# Problem to work on
The data below should be copied over with complete accuracy.

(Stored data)
/-! ### The stages of a chunk (17 R361, R363) -/

/-- Position `k` of a tree lies under position `j`, or is it. -/
def below (j : Nat) : Nat → Nat → Bool
  | 0, k => k == j
  | fuel + 1, k => k == j || (k != 0 && below j fuel ((k - 1) / 2))

/-- This member's position in the tree that carries a chunk. -/
def ownPosition (c : Comm) (i : Nat) : Nat := positionOf c.count (chunkTree c i) c.rank

/-- The ranks of a subtree of the tree that carries a chunk. -/
def subtree (c : Comm) (i j : Nat) : List Nat :=
  ((List.range c.count).filter fun k => below j c.count k).map (rankAt c.count (chunkTree c i))

/-- The collective's sums are exact ones (17 R367). -/
def CollOp.exactSums (o : CollOp) : Bool :=
  parBits o.par 5 17 17 == 1 && parBits o.par 5 19 18 == 0 && (cty? (parBits o.par 5 23 20)).any CTy.inexact &&
    match o.kind with | .allgather | .bcast => false | _ => true

/-- The ranks that a member sends a stage's value to: in stage 0 its parent, when its subtree has one to send; in stage 1 those of its
children under which a rank receives the result. -/
def sendsTo (o : CollOp) (c : Comm) (i : Nat) (stage : Bool) : List Nat :=
  let j := ownPosition c i
  if stage then
    ([2 * j + 1, 2 * j + 2].filter fun k => k < c.count && (subtree c i k).any fun r => chunkTo o r i).map
      (rankAt c.count (chunkTree c i))
  else if j != 0 && (subtree c i j).any fun r => (chunkFrom o c.count i).contains r then
    [rankAt c.count (chunkTree c i) ((j - 1) / 2)]
  else []

/-- The ranks whose elements a stage needs at this member: in stage 0 those of its subtree, or, where the pass for the exponent comes
first (17 R369), all; in stage 1, where it writes or forwards the result, all. -/
def stageNeeds (o : CollOp) (c : Comm) (i : Nat) (stage : Bool) : List Nat :=
  let all := chunkFrom o c.count i
  if stage then (if chunkTo o c.rank i || !(sendsTo o c i true).isEmpty then all else [])
  else if o.exactSums then all
  else all.filter fun r => (subtree c i (ownPosition c i)).contains r

/-- The peers' elements are those a stage needs at this member: its inputs have been received. -/
def peersOk (o : CollOp) (c : Comm) (i : Nat) (stage : Bool) (peers : List (Nat × List Nat)) : Bool :=
  match cty? (parBits o.par 5 23 20) with
  | none => false
  | some t =>
    let cnt := (chunkAt o.par i).2.2 / t.size
    (stageNeeds o c i stage).all fun r =>
      r == c.rank || (peers.find? fun x => x.1 == r).any fun x => x.2.length == cnt && x.2.all fun v => v < 2 ^ (8 * t.size)

/-- This member's own source bytes of a chunk, where the stage needs them. -/
def ownBytes (s : State) (pid : Nat) (o : CollOp) (c : Comm) (i : Nat) (stage : Bool) : Got (List Byte) × State :=
  if (stageNeeds o c i stage).contains c.rank then
    match engReads s (o.agent pid) (units (chunkSrc o i) (chunkAt o.par i).2.2) with
    | (.got bs, s1) => (.got bs.flatten, s1)
    | (.stop code kind a va, s1) => (.stop code kind a va, s1)
  else (.got [], s)
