-- ==== Sys2Proof/Machine/Host.lean ====
section
/-!
DEFINITION. The host's side (22 R447-R454): accesses over the link, the register windows, boot, partitions, the commands of the
host and of the firmware, power and temperature.
-/
namespace Sys2Proof.Machine

/-- A command's completion (22 R453). -/
def done (s : State) (status : Nat) : State := send s (.completion status)

/-- A partition that commands may name: one not being destroyed (22 R453). -/
def live? (s : State) (pid : Nat) : Option Part := (part? s pid).filter fun p => !p.destroyed

/-- The status of BOOTCTL (22 R449). -/
def bootStat (s : State) : Nat := bitsOf s.bootctl.toNat 2 0

/-! ### Accesses over the link (22 R447, R449) -/

/-- The addresses that the host's accesses reach: HBM outside a locked carve-out, and its own memory. -/
def hostReach (s : State) (a n : Nat) : Bool :=
  (a + n ≤ Config.hbmBytes || (Config.hostBase ≤ a && a + n ≤ Config.scratchBase)) &&
    !(List.range n).any fun i => inCarveOut s (a + i)

/-- HOST_ACCESS. A unit with an uncorrectable error gives the host undefined bytes (log 3). -/
def execHostAccess (write : Bool) (a : Nat) (data : List Byte) (s : State) : Ans :=
  if !hostReach s a data.length then .next (send s .linkError)
  else if write then .next (doPuts s [⟨a, data, dw a, []⟩])
  else
    let bs := (List.range data.length).map fun i =>
      if poisoned s (a + i) then Config.freeByte (s.free * 2 ^ 60 + a + i) else readByte s (a + i)
    .next (send { s with free := s.free + 1 } (.hostRead bs))

/-! ### Register windows (22 R448, R449, R454, 00 R3) -/

/-- A register with bits [hi:lo] taken from a written value. -/
def take (old new : DWord) (hi lo : Nat) : DWord :=
  dw (old.toNat - bitsOf old.toNat hi lo * 2 ^ lo + bitsOf new.toNat hi lo * 2 ^ lo)

/-- A field taken when its written value is admitted. -/
def takeIf (ok : Nat → Bool) (old new : DWord) (hi lo : Nat) : DWord :=
  if ok (bitsOf new.toNat hi lo) then take old new hi lo else old

/-- A bit that writing 1 clears. -/
def clearBit (old new : DWord) (i : Nat) : DWord := if new.getLsbD i then old &&& ~~~(BitVec.twoPow 64 i) else old

/-- Writes to FRCTL (04 R93). -/
def putFrctl (r v : DWord) : DWord :=
  clearBit (take (takeIf (· < 11) (take r v 51 12) v 7 4) v 0 0) v 3

/-- Writes to JNLCTL (16 R346). -/
def putJnlctl (r v : DWord) : DWord := take (takeIf (· < 13) (take r v 51 12) v 4 1) v 0 0

/-- Writes to HRCTL (20 R428). -/
def putHrctl (r v : DWord) : DWord := take (take (take r v 51 12) v 4 1) v 0 0

/-- Writes to TMRCTL (20 R442); a period of 0, which lies outside the field's range, leaves the field unchanged (log 63). -/
def putTmrctl (r v : DWord) : DWord := take (takeIf (1 ≤ ·) r v 39 16) v 0 0

/-- Writes to TRCCTL (20 R436). -/
def putTrcctl (r v : DWord) : DWord := clearBit (take (take (take r v 51 12) v 11 8) v 4 0) v 5

/-- Writes to SMPCTL (20 R440). -/
def putSmpctl (r v : DWord) : DWord :=
  take (takeIf (fun k => 8 ≤ k && k ≤ 24) (take (take r v 51 12) v 11 8) v 7 3) v 0 0

/-- Writes to BCNCTL (20 R421). -/
def putBcnctl (r v : DWord) : DWord :=
  take (takeIf (· < 4) (takeIf (· != 7) (takeIf (· != 3) (take (take r v 63 16) v 10 5) v 15 14) v 13 11) v 4 2) v 0 0

/-- A write to a core's registers in the management window. -/
def putCoreReg (s : State) (c off : Nat) (v : DWord) : State :=
  let k := core s c
  if off == 0x00 then
    let s1 := modCore s c fun k => { k with trcctl := putTrcctl k.trcctl v }
    if !k.trcctl.getLsbD 0 && v.getLsbD 0 then traceSync s1 c else s1
  else if off == 0x08 then modCore s c fun k => { k with trcfilt := take k.trcfilt v 63 16 }
  else if off == 0x18 then
    modCore s c fun k =>
      { k with smpctl := putSmpctl k.smpctl v, smpPos := if !k.smpctl.getLsbD 0 && v.getLsbD 0 then [] else k.smpPos }
  else if 0x200 ≤ off && off < 0x400 && off % 8 == 0 then
    let n := (off - 0x200) / 8
    modCore s c fun k =>
      { k with bcn := mput 0 k.bcn n (if n % 4 == 0 then putBcnctl (mgetD k.bcn n 0) v else v) }
  else s

/-- HCMD of a partition is rung: an event waits for the commands of its ring (22 R453, 16 R344). -/
def ringCommands (s : State) (r : Nat) : State := { s with events := addEvent s.events (.ring r) }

# Answer to the problem
/-! ### The stages of a chunk (17 R361, R363) -/

/-- Position `k` of a tree lies under position `j`, or is it. -/
def below (j : Nat) : Nat → Nat → Bool
  | 0, k => k == j
  | fuel + 1, k => k == j || (k != 0 && below j fuel ((k - 1) / 2))

/-- This member's position in the tree that carries a chunk. -/
def ownPosition (c : Comm) (i : Nat) : Nat := positionOf c.count (chunkTree c i) c.rank

/-- The ranks of a subtree of the tree that carries a chunk. -/
def subtree (c : Comm) (i j : Nat) : List Nat :=
  ((List.range c.count).filter fun k => below j c.count k).map (rankAt c.count (chunkTree c i))

/-- The collective's sums are exact ones (17 R367). -/
def CollOp.exactSums (o : CollOp) : Bool :=
  parBits o.par 5 17 17 == 1 && parBits o.par 5 19 18 == 0 && (cty? (parBits o.par 5 23 20)).any CTy.inexact &&
    match o.kind with | .allgather | .bcast => false | _ => true

/-- The ranks that a member sends a stage's value to: in stage 0 its parent, when its subtree has one to send; in stage 1 those of its
children under which a rank receives the result. -/
def sendsTo (o : CollOp) (c : Comm) (i : Nat) (stage : Bool) : List Nat :=
  let j := ownPosition c i
  if stage then
    ([2 * j + 1, 2 * j + 2].filter fun k => k < c.count && (subtree c i k).any fun r => chunkTo o r i).map
      (rankAt c.count (chunkTree c i))
  else if j != 0 && (subtree c i j).any fun r => (chunkFrom o c.count i).contains r then
    [rankAt c.count (chunkTree c i) ((j - 1) / 2)]
  else []

/-- The ranks whose elements a stage needs at this member: in stage 0 those of its subtree, or, where the pass for the exponent comes
first (17 R369), all; in stage 1, where it writes or forwards the result, all. -/
def stageNeeds (o : CollOp) (c : Comm) (i : Nat) (stage : Bool) : List Nat :=
  let all := chunkFrom o c.count i
  if stage then (if chunkTo o c.rank i || !(sendsTo o c i true).isEmpty then all else [])
  else if o.exactSums then all
  else all.filter fun r => (subtree c i (ownPosition c i)).contains r

/-- The peers' elements are those a stage needs at this member: its inputs have been received. -/
def peersOk (o : CollOp) (c : Comm) (i : Nat) (stage : Bool) (peers : List (Nat × List Nat)) : Bool :=
  match cty? (parBits o.par 5 23 20) with
  | none => false
  | some t =>
    let cnt := (chunkAt o.par i).2.2 / t.size
    (stageNeeds o c i stage).all fun r =>
      r == c.rank || (peers.find? fun x => x.1 == r).any fun x => x.2.length == cnt && x.2.all fun v => v < 2 ^ (8 * t.size)

/-- This member's own source bytes of a chunk, where the stage needs them. -/
def ownBytes (s : State) (pid : Nat) (o : CollOp) (c : Comm) (i : Nat) (stage : Bool) : Got (List Byte) × State :=
  if (stageNeeds o c i stage).contains c.rank then
    match engReads s (o.agent pid) (units (chunkSrc o i) (chunkAt o.par i).2.2) with
    | (.got bs, s1) => (.got bs.flatten, s1)
    | (.stop code kind a va, s1) => (.stop code kind a va, s1)
  else (.got [], s)
-- ==== Sys2Proof/Machine/Host.lean ====
section
/-!
DEFINITION. The host's side (22 R447-R454): accesses over the link, the register windows, boot, partitions, the commands of the
host and of the firmware, power and temperature.
-/
namespace Sys2Proof.Machine

/-- A command's completion (22 R453). -/
def done (s : State) (status : Nat) : State := send s (.completion status)

/-- A partition that commands may name: one not being destroyed (22 R453). -/
def live? (s : State) (pid : Nat) : Option Part := (part? s pid).filter fun p => !p.destroyed

/-- The status of BOOTCTL (22 R449). -/
def bootStat (s : State) : Nat := bitsOf s.bootctl.toNat 2 0

/-! ### Accesses over the link (22 R447, R449) -/

/-- The addresses that the host's accesses reach: HBM outside a locked carve-out, and its own memory. -/
def hostReach (s : State) (a n : Nat) : Bool :=
  (a + n ≤ Config.hbmBytes || (Config.hostBase ≤ a && a + n ≤ Config.scratchBase)) &&
    !(List.range n).any fun i => inCarveOut s (a + i)

/-- HOST_ACCESS. A unit with an uncorrectable error gives the host undefined bytes (log 3). -/
def execHostAccess (write : Bool) (a : Nat) (data : List Byte) (s : State) : Ans :=
  if !hostReach s a data.length then .next (send s .linkError)
  else if write then .next (doPuts s [⟨a, data, dw a, []⟩])
  else
    let bs := (List.range data.length).map fun i =>
      if poisoned s (a + i) then Config.freeByte (s.free * 2 ^ 60 + a + i) else readByte s (a + i)
    .next (send { s with free := s.free + 1 } (.hostRead bs))

/-! ### Register windows (22 R448, R449, R454, 00 R3) -/

/-- A register with bits [hi:lo] taken from a written value. -/
def take (old new : DWord) (hi lo : Nat) : DWord :=
  dw (old.toNat - bitsOf old.toNat hi lo * 2 ^ lo + bitsOf new.toNat hi lo * 2 ^ lo)

/-- A field taken when its written value is admitted. -/
def takeIf (ok : Nat → Bool) (old new : DWord) (hi lo : Nat) : DWord :=
  if ok (bitsOf new.toNat hi lo) then take old new hi lo else old

/-- A bit that writing 1 clears. -/
def clearBit (old new : DWord) (i : Nat) : DWord := if new.getLsbD i then old &&& ~~~(BitVec.twoPow 64 i) else old

/-- Writes to FRCTL (04 R93). -/
def putFrctl (r v : DWord) : DWord :=
  clearBit (take (takeIf (· < 11) (take r v 51 12) v 7 4) v 0 0) v 3

/-- Writes to JNLCTL (16 R346). -/
def putJnlctl (r v : DWord) : DWord := take (takeIf (· < 13) (take r v 51 12) v 4 1) v 0 0

/-- Writes to HRCTL (20 R428). -/
def putHrctl (r v : DWord) : DWord := take (take (take r v 51 12) v 4 1) v 0 0

/-- Writes to TMRCTL (20 R442); a period of 0, which lies outside the field's range, leaves the field unchanged (log 63). -/
def putTmrctl (r v : DWord) : DWord := take (takeIf (1 ≤ ·) r v 39 16) v 0 0

/-- Writes to TRCCTL (20 R436). -/
def putTrcctl (r v : DWord) : DWord := clearBit (take (take (take r v 51 12) v 11 8) v 4 0) v 5

/-- Writes to SMPCTL (20 R440). -/
def putSmpctl (r v : DWord) : DWord :=
  take (takeIf (fun k => 8 ≤ k && k ≤ 24) (take (take r v 51 12) v 11 8) v 7 3) v 0 0

/-- Writes to BCNCTL (20 R421). -/
def putBcnctl (r v : DWord) : DWord :=
  take (takeIf (· < 4) (takeIf (· != 7) (takeIf (· != 3) (take (take r v 63 16) v 10 5) v 15 14) v 13 11) v 4 2) v 0 0

/-- A write to a core's registers in the management window. -/
def putCoreReg (s : State) (c off : Nat) (v : DWord) : State :=
  let k := core s c
  if off == 0x00 then
    let s1 := modCore s c fun k => { k with trcctl := putTrcctl k.trcctl v }
    if !k.trcctl.getLsbD 0 && v.getLsbD 0 then traceSync s1 c else s1
  else if off == 0x08 then modCore s c fun k => { k with trcfilt := take k.trcfilt v 63 16 }
  else if off == 0x18 then
    modCore s c fun k =>
      { k with smpctl := putSmpctl k.smpctl v, smpPos := if !k.smpctl.getLsbD 0 && v.getLsbD 0 then [] else k.smpPos }
  else if 0x200 ≤ off && off < 0x400 && off % 8 == 0 then
    let n := (off - 0x200) / 8
    modCore s c fun k =>
      { k with bcn := mput 0 k.bcn n (if n % 4 == 0 then putBcnctl (mgetD k.bcn n 0) v else v) }
  else s

/-- HCMD of a partition is rung: an event waits for the commands of its ring (22 R453, 16 R344). -/
def ringCommands (s : State) (r : Nat) : State := { s with events := addEvent s.events (.ring r) }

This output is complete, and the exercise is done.